Мне часто вспоминается один из подобных визитов в Иствуд. На этот раз я был вызван туда по очень основательной причине. Полк, где служил Чарльз, неожиданно решили отправить в Индию, и перед отплытием брату дали краткий отпуск, чтобы попрощаться с домашними. Конечно, меня тут же вызвали телеграммой: требовалось обсудить и решить множество вопросов.
Бедная тетя очень горевала из-за предстоящей долгой разлуки с сыном. Сам же Чарльз был радостно возбужден. Рожденный для военного ремесла, он жаждал перемен и приключений. Три-четыре дня продолжались хлопоты, настал час расставания; Чарльз с матерью простились со слезами на глазах.
Мы с Норманом проводили Чарльза в Портсмут и видели, как отплывал «Малабар». Братья были очень привязаны друг к другу, бедняга Норман боялся заговорить, скрывая дрожь в голосе. Когда мы с Чарльзом в последний раз простились за руку, в его крепком пожатии ощущались любовь и благодарность. Мы следили, как отплывало судно, молодой воин в окружении своих товарищей вновь и вновь махал нам рукой с палубы. Потом мы понуро тронулись в обратный путь.

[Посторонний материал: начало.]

/-- Settles O53: the second draw inverts the pixels the first one inverted, and finds a covered pixel on
exactly where the first one found it off. -/
theorem drawTwiceRestores : Obligations.DrawTwiceRestores := by
  unfold Obligations.DrawTwiceRestores
  intro x y n s t u hs hexec hu hfb hx hy hI hbytes
  have hl := s.loadBytes_nibble_length s.I.toNat n
  rw [exec_of_noError s ((s.errorOf_eq_none_iff _).2 hs)] at hexec
  cases hexec
  have same : u.completed (.drw x y n) =
      (u.draw (s.readV x) (s.readV y) (s.loadBytes s.I.toNat n.toNat)).continued := by
    rw [State.completed, hx, hy, hI, State.loadBytes_congr hbytes]
  rw [exec_of_noError u ((u.errorOf_eq_none_iff _).2 hu), same]
  refine ⟨_, rfl, s.draw_draw_fb _ _ hl hfb, fun hvf => ?_⟩
  refine (u.draw_vf_eq_one_iff _ _ hl hvf).trans
    (exists_congr fun r => exists_congr fun c => and_congr_right fun hc => ?_)
  have inverted : pixel u.fb r c = !pixel s.fb r c :=
    hfb ▸ Bool.eq_not.2 ((s.draw_pixel_ne_iff _ _ hl r c).2 hc)
  rw [inverted, Bool.not_eq_true']

/-- Settles O57: no row means no operand, no run, no byte and an empty sprite. -/
theorem drawOfNoRowsRenders : Obligations.DrawOfNoRowsRenders := by
  unfold Obligations.DrawOfNoRowsRenders
  intro x y s
  have none_met := s.errorOf_drw_zero x y
  refine ⟨(s.errorOf_eq_none_iff _).1 none_met, _, exec_of_noError s none_met, s.draw_nil_events _ _, rfl,
    fun hvf => ?_, frame_draw_nil s _ _⟩
  exact s.draw_readV_vf hvf _ _ []

end Sys2Proof.Proofs
end

section
/-! PROOF. The timer instructions, Fx07, Fx15 and Fx18 (45_timers_keys.md section 2). -/

namespace Sys2Proof.Machine

variable (s : State)

theorem State.setST_ST (v : Byte) : (s.setST v).ST = v := by
  unfold setST
  split <;> rfl

/-- A zero set of a running sound timer stops the tone (45_timers_keys.md R224). -/
theorem State.setST_of_running {v : Byte} (hv : v = 0) (hST : s.ST ≠ 0) :
    s.setST v = { s with ST := v }.stopTone :=
  if_pos ⟨hv, hST⟩

end Sys2Proof.Machine

namespace Sys2Proof.Proofs

open Sys2Proof.Laws Sys2Proof.Machine

/-- Settles O54: Fx07 is a register write; Fx15 and Fx18 are timer sets, and only a zero set of a running
sound timer goes on to stop the tone. -/
theorem timerInstructions : Obligations.TimerInstructions := by
  unfold Obligations.TimerInstructions
  refine fun x => ⟨⟨decodeWord_encode (.ldVxDT x), fun s => ?_⟩,
    ⟨decodeWord_encode (.ldDTVx x), fun s h => ?_⟩, decodeWord_encode (.ldSTVx x), fun s h => ?_⟩
  · exact result_of_writeV (i := .ldVxDT x) (s := s) rfl
  · exact ⟨_, exec_of_canRead (i := .ldDTVx x) s h rfl rfl rfl, rfl, congrArg some (ite_not ..),
      (frame_withDT s _).comp (frame_returning _ _)⟩
  · refine ⟨_, exec_of_canRead (i := .ldSTVx x) s h rfl rfl rfl, s.setST_ST _, congrArg some (ite_not ..),
      fun hv hST => ?_, fun silent => ?_⟩
    · have stopped := s.setST_of_running hv hST
      exact ⟨congrArg State.toneOn stopped, congrArg State.events stopped,
        frame_completed_of_no_store s rfl (List.Subset.refl _) (by simp [partsOf])⟩
    · have hs : ¬ (s.readV x = 0 ∧ s.ST ≠ 0) := fun ⟨hv, hST⟩ => silent.elim (· hv) hST
      exact (frame_setST_of_silent s hs).comp (frame_returning _ _)

end Sys2Proof.Proofs
end

section
/-! PROOF. One step, said once for each mode, and the fetch (40_cycle.md sections 1 and 3, 60_exceptions.md
section 2). -/

namespace Sys2Proof.Laws

/-! Two bytes decode as their word -/

theorem decode_pair (hi lo : Byte) : decode [hi, lo] = (decodeWord (wordOf hi lo)).map (·, []) := by
  cases h : decodeWord (wordOf hi lo) <;> simp only [decode, h, Except.map]

theorem decodeWord_of_decode_pair_ok {hi lo : Byte} {i : Instr} (h : decode [hi, lo] = .ok (i, [])) :
    decodeWord (wordOf hi lo) = .ok i := by
  rw [decode_pair] at h
  cases hd : decodeWord (wordOf hi lo) <;> rw [hd] at h <;> cases h
  rfl

theorem decodeWord_of_decode_pair_error {hi lo : Byte} {r : Reject} (h : decode [hi, lo] = .error r) :
    decodeWord (wordOf hi lo) = .error r := by
  rw [decode_pair] at h
  cases hd : decodeWord (wordOf hi lo) <;> rw [hd] at h <;> cases h
  rfl

end Sys2Proof.Laws

namespace Sys2Proof.Machine

variable (s : State)

/-! The fetch -/

theorem State.fetch_of_outside (h : 0xFFE < s.pc.toNat) : s.fetch = .error .fetchOutOfRange := if_pos h

theorem State.fetch_of_readable (h : s.pc.toNat ≤ 0xFFE) (hb : s.CanReadBytes s.pc.toNat 2) :
    s.fetch = .ok (wordOf (s.byte s.pc.toNat) (s.byte (s.pc.toNat + 1))) := by
  rw [fetch, if_neg (Nat.not_lt.2 h), if_pos ((s.bytesReadable_iff _ _).2 hb)]

theorem State.fetch_of_unwritten (h : s.pc.toNat ≤ 0xFFE) (hb : ¬ s.CanReadBytes s.pc.toNat 2) :
    s.fetch = .error .unwrittenRead := by
  rw [fetch, if_neg (Nat.not_lt.2 h), if_neg (mt (s.bytesReadable_iff _ _).1 hb)]

/-- A word is fetched only where both its bytes lie in memory (40_cycle.md R102). -/
theorem State.pc_le_of_fetch {w : Word} (h : s.fetch = .ok w) : s.pc.toNat ≤ 0xFFE := by
  by_contra hpc
  rw [s.fetch_of_outside (by omega)] at h
  cases h

/-! The state an instruction executes on -/

/-- The state the executor runs on, after a fetch of `w`: the step's own parts empty, the word latched, and
`pc` at A + 2 (R101, R103). -/
def State.entered (s : State) (w : Word) : State := s.beginStep.enterExecute w

@[simp] theorem State.entered_pc (w : Word) : (s.entered w).pc = s.pc + 2 := rfl

@[simp] theorem State.entered_fetched (w : Word) : (s.entered w).fetched = some w := rfl

@[simp] theorem State.entered_signal (w : Word) : (s.entered w).signal = none := rfl

@[simp] theorem State.entered_events (w : Word) : (s.entered w).events = [] := rfl

@[simp] theorem State.entered_mode (w : Word) : (s.entered w).mode = s.mode := rfl

@[simp] theorem State.entered_port (w : Word) : (s.entered w).port = s.port := rfl

@[simp] theorem State.entered_instrAddr (w : Word) : (s.entered w).instrAddr = s.pc :=
  BitVec.add_sub_cancel s.pc 2

theorem State.errorOf_entered (w : Word) (i : Instr) : (s.entered w).errorOf i = s.errorOf i := rfl

theorem frame_entered (w : Word) : Frame s (s.entered w) [] 0 0 [.pc, .fetched, .signal, .events] := by
  constructor <;> simp [State.entered]

/-! The step, mode by mode -/

section
variable {s}

theorem step_of_halted (h : s.mode = .halted) : step s = .next s.beginStep.timerUpdate.endStep := by
  simp [step, modeStep, h, afterNext, State.haltedStep]

theorem step_of_awaitingKey {x : Reg} (h : s.mode = .awaitingKey x) :
    step s = .next (s.beginStep.awaitStep x).endStep := by
  simp [step, modeStep, h, afterNext]

theorem step_of_faulted {r : FaultRecord} (h : s.mode = .faulted r) : step s = .fault (.noStep r) := by
  simp [step, modeStep, h, afterNext]

theorem step_of_fetch_error (h : s.mode = .running) {c : ErrorCode} (hf : s.fetch = .error c) :
    step s = .next (s.beginStep.raiseAt c s.pc none).endStep := by
  have hf : s.beginStep.fetch = .error c := hf
  simp [step, modeStep, h, runningStep, hf, afterNext]

theorem step_of_fetch_ok (h : s.mode = .running) {w : Word} (hf : s.fetch = .ok w) :
    step s = afterNext State.endStep (afterNext State.finishCycle (executeWord w (s.entered w))) := by
  have hf : s.beginStep.fetch = .ok w := hf
  simp [step, modeStep, h, runningStep, hf, State.entered]
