-- ==== Sys2Proof/Machine/Step.lean ====
section
/-! DEFINITION. One step of the machine: a command in progress goes on, or the host's next input is taken
(spec/10_state.md R20 to R23, R44; spec/60_exceptions.md R175 to R183). -/

namespace Sys2Proof.Machine

open Sys2Proof

/-- One step. A reset by the host is taken at any time; a command word only when the block is idle (R23), and it is run
to its response unless the transport leaves a transfer unanswered. With nothing to do the block waits. -/
def step (s : State) : Host.Outcome State Fault Refusal :=
  match s.host with
  | .reset :: _ => .next (resetBlock (s.takeInput s.command))
  | .command w :: _ =>
    match s.busy with
    | some p => .next (resume p s)
    | none =>
      match decode w with
      | .ok i => exec i (s.takeInput (some w))
      | .error _ => .next (rejectCommand (s.takeInput (some w)))
  | [] =>
    match s.busy with
    | some p => .next (resume p s)
    | none => .next s

/-- The command word the host presents next is `w` (the bits above `nbits` are 0), and the block is idle to take it. -/
def State.withFetchWord (s : State) (nbits w : Nat) : State :=
  { s with host := .command (BitVec.ofNat 64 (w % 2 ^ nbits)) :: s.host, busy := none, command := none }

end Sys2Proof.Machine
end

Я проводил Нормана в Иствуд и задержался на несколько дней, чтобы по мере сил успокоить изнывавшую от тревоги мать. К концу второй недели, когда я собрался в Лондон, миссис Армитидж уже вспоминала отсутствующего сына не с печалью, а с надеждой.
Миновало полгода, и Норман тоже покинул семейное гнездо: он поступил на дипломатическую службу и был откомандирован в посольство за границу. Из Индии от Чарльза регулярно поступали вести, он писал матери длинные письма, она, как мы условились, отсылала их Норману, а Норман – мне. Таким образом мы знакомились со всеми его новостями и отвечали ему почти с каждой почтой.
Наступила середина лета (Чарльз отбыл в начале того же года). Я уже больше месяца сидел в Лондоне, стояла изнурительная жара. Уже несколько дней я тосковал и не мог взяться за работу.